__Description of the task__. Return the run of lines below that opens with the line containing "-- ==== Sys2Proof/Laws/Ops.lean" and closes with the line containing "namespace Sys2Proof.Machine", keeping each one exact.

Data in this exercise: Begin

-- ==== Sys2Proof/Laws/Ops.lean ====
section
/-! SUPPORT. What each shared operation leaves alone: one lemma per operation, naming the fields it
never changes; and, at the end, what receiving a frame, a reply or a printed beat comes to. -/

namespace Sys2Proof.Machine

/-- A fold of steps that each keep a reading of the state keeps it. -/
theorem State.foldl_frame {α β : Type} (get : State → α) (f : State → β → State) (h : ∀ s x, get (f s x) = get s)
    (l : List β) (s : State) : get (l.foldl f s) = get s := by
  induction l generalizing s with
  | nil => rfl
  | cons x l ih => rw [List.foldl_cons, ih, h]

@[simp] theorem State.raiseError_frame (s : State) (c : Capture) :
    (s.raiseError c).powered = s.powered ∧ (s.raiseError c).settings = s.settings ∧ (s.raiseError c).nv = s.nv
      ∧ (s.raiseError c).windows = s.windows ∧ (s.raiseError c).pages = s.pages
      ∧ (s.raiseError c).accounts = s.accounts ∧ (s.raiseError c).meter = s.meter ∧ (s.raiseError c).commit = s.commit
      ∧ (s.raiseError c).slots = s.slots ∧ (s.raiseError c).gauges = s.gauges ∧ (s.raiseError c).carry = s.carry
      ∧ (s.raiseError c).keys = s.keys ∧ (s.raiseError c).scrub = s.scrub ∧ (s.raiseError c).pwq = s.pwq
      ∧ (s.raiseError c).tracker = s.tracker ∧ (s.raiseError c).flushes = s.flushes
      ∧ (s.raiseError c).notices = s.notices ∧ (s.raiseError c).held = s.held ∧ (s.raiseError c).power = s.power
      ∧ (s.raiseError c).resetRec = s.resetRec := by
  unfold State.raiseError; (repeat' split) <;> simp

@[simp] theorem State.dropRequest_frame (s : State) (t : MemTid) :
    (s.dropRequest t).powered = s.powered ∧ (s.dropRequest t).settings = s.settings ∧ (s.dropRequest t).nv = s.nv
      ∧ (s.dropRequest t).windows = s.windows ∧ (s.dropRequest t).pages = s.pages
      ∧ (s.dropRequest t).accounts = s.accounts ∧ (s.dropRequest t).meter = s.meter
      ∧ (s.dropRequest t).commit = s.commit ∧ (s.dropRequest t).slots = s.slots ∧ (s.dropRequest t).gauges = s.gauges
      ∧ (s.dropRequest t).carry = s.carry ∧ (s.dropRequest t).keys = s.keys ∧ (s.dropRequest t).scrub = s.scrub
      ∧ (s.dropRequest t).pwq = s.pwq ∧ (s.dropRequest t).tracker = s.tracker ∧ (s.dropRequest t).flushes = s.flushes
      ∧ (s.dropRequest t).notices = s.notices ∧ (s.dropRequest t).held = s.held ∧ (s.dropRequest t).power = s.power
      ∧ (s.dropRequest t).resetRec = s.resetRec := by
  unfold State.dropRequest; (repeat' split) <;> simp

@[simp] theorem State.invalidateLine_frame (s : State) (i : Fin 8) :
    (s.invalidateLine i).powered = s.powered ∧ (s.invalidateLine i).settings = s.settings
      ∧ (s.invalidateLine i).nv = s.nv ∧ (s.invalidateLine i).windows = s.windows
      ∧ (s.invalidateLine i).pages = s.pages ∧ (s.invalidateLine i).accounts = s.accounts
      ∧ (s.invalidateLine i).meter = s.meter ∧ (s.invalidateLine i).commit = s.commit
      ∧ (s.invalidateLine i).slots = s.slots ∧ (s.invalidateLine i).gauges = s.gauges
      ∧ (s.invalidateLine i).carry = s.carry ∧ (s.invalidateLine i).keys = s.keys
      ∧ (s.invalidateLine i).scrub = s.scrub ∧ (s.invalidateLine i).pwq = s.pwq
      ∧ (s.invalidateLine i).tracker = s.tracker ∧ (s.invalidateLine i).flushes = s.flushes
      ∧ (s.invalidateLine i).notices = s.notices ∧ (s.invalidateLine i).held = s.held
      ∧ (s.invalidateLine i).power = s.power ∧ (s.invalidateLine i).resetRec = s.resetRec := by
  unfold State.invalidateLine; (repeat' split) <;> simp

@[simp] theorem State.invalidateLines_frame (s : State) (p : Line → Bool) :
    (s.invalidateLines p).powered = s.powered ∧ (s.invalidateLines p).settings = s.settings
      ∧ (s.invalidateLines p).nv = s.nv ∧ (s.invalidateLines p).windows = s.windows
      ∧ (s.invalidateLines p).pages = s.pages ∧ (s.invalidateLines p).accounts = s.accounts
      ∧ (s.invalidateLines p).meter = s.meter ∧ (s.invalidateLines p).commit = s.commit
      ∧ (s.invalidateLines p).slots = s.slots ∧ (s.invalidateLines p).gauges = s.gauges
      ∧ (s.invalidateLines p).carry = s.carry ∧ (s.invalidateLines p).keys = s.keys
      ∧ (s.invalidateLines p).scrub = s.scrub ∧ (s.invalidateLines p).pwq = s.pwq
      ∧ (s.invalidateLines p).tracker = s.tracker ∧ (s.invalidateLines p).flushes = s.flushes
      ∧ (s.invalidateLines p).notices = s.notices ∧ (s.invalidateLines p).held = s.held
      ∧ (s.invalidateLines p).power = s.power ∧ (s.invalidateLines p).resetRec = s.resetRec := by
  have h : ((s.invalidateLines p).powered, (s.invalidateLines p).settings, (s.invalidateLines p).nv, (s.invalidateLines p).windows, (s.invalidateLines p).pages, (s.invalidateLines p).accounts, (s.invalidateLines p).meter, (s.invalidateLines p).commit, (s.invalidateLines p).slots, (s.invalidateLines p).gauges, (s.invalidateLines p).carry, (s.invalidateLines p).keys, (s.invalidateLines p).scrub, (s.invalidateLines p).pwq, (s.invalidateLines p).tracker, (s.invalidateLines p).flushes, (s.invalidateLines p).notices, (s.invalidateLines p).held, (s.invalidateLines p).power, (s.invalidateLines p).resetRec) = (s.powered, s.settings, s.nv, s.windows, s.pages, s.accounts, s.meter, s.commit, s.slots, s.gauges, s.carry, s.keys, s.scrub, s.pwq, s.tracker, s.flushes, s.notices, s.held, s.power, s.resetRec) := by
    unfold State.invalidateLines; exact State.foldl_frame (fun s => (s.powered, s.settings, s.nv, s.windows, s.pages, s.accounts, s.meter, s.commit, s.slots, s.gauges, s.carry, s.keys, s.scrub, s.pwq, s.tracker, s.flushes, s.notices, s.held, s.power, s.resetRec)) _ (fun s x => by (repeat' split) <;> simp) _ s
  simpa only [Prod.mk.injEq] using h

Data in this exercise: End
Data in this exercise: Begin

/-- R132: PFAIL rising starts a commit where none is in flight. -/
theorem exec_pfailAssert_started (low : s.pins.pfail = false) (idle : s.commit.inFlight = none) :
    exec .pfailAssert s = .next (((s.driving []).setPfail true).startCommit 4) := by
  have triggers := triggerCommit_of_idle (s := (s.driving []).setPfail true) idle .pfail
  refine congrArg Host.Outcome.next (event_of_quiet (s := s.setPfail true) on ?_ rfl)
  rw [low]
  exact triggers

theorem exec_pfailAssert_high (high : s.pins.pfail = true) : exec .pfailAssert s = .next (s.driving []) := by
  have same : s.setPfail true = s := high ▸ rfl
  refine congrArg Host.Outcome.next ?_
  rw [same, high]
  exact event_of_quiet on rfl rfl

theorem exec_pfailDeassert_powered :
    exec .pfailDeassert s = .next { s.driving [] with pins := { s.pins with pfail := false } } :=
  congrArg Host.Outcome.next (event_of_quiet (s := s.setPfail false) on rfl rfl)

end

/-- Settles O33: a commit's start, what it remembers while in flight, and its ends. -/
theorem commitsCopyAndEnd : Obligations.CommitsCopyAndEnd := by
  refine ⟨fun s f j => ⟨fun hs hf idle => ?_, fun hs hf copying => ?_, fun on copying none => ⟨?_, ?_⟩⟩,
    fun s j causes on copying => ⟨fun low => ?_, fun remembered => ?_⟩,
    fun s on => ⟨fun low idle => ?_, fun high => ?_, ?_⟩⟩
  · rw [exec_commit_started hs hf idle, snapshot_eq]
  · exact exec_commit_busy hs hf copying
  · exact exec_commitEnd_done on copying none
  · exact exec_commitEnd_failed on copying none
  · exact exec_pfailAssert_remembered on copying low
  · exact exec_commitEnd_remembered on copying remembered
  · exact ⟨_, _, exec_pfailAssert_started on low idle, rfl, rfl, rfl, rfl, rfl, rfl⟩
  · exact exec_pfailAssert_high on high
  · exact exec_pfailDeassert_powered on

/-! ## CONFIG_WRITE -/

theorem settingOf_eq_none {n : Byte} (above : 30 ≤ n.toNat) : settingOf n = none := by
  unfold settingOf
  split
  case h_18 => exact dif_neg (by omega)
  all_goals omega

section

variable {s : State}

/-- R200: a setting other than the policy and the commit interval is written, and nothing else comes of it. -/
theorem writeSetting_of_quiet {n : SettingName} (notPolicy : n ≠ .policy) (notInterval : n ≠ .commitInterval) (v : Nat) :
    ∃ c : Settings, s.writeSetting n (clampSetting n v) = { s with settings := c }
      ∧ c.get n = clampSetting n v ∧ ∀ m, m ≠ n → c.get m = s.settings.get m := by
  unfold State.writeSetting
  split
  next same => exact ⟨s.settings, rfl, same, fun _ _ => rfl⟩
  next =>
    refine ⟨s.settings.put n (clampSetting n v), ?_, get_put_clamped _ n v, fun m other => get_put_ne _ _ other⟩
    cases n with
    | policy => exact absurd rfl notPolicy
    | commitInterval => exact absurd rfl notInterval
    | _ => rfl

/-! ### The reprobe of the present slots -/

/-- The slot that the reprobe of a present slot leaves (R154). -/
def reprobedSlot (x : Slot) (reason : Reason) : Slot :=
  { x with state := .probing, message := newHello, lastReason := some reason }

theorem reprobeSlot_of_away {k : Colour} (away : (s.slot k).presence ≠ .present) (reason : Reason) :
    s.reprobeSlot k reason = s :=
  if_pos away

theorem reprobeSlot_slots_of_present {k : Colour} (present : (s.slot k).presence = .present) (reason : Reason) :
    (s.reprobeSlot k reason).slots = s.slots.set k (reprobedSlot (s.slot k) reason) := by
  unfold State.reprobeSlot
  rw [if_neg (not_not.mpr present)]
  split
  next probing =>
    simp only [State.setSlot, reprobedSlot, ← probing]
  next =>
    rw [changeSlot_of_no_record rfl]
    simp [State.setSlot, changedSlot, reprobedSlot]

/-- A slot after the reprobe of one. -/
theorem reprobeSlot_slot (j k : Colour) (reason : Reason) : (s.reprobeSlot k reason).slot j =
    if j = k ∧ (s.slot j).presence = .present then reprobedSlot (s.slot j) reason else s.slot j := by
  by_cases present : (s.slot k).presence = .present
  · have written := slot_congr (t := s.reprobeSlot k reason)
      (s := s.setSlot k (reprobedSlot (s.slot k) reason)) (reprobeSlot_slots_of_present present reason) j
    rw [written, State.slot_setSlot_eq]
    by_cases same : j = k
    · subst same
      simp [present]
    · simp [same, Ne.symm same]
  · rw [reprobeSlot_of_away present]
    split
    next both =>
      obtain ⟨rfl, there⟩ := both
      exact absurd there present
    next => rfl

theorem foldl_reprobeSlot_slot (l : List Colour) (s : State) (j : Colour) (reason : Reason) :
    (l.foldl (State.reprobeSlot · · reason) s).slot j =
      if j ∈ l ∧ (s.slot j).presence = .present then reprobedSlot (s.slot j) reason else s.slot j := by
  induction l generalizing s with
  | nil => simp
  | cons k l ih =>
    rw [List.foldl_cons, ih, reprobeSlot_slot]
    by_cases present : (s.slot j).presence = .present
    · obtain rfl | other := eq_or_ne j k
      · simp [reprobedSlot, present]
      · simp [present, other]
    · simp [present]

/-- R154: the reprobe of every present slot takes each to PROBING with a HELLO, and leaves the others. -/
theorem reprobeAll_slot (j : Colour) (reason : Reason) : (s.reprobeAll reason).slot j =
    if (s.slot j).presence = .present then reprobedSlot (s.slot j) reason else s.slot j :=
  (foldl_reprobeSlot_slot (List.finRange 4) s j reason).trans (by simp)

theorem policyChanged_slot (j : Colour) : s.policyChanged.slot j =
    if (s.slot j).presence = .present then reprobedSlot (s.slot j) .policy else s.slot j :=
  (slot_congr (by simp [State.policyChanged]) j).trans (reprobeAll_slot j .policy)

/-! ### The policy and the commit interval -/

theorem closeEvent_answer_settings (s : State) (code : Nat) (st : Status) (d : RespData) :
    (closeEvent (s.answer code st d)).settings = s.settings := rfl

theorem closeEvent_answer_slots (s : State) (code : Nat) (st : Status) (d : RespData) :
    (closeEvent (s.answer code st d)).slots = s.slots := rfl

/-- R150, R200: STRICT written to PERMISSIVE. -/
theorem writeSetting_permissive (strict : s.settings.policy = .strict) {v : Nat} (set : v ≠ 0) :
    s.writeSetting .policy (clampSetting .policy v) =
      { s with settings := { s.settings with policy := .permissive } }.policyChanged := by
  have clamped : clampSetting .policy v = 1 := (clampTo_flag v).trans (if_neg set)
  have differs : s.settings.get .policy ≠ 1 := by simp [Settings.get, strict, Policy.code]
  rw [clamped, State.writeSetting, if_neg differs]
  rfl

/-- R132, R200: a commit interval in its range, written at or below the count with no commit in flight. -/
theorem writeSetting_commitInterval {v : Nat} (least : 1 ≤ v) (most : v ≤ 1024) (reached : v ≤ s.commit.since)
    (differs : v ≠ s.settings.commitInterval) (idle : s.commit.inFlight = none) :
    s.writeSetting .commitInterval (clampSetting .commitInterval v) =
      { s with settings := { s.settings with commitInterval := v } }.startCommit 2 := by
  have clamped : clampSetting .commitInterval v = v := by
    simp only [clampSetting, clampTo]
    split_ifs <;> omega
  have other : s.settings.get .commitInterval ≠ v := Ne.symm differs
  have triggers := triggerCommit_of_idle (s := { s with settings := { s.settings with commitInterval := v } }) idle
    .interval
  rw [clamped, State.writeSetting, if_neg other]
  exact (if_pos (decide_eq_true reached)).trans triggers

Data in this exercise: End

__Written solution__.
-- ==== Sys2Proof/Laws/Ops.lean ====
section
/-! SUPPORT. What each shared operation leaves alone: one lemma per operation, naming the fields it
never changes; and, at the end, what receiving a frame, a reply or a printed beat comes to. -/

namespace Sys2Proof.Machine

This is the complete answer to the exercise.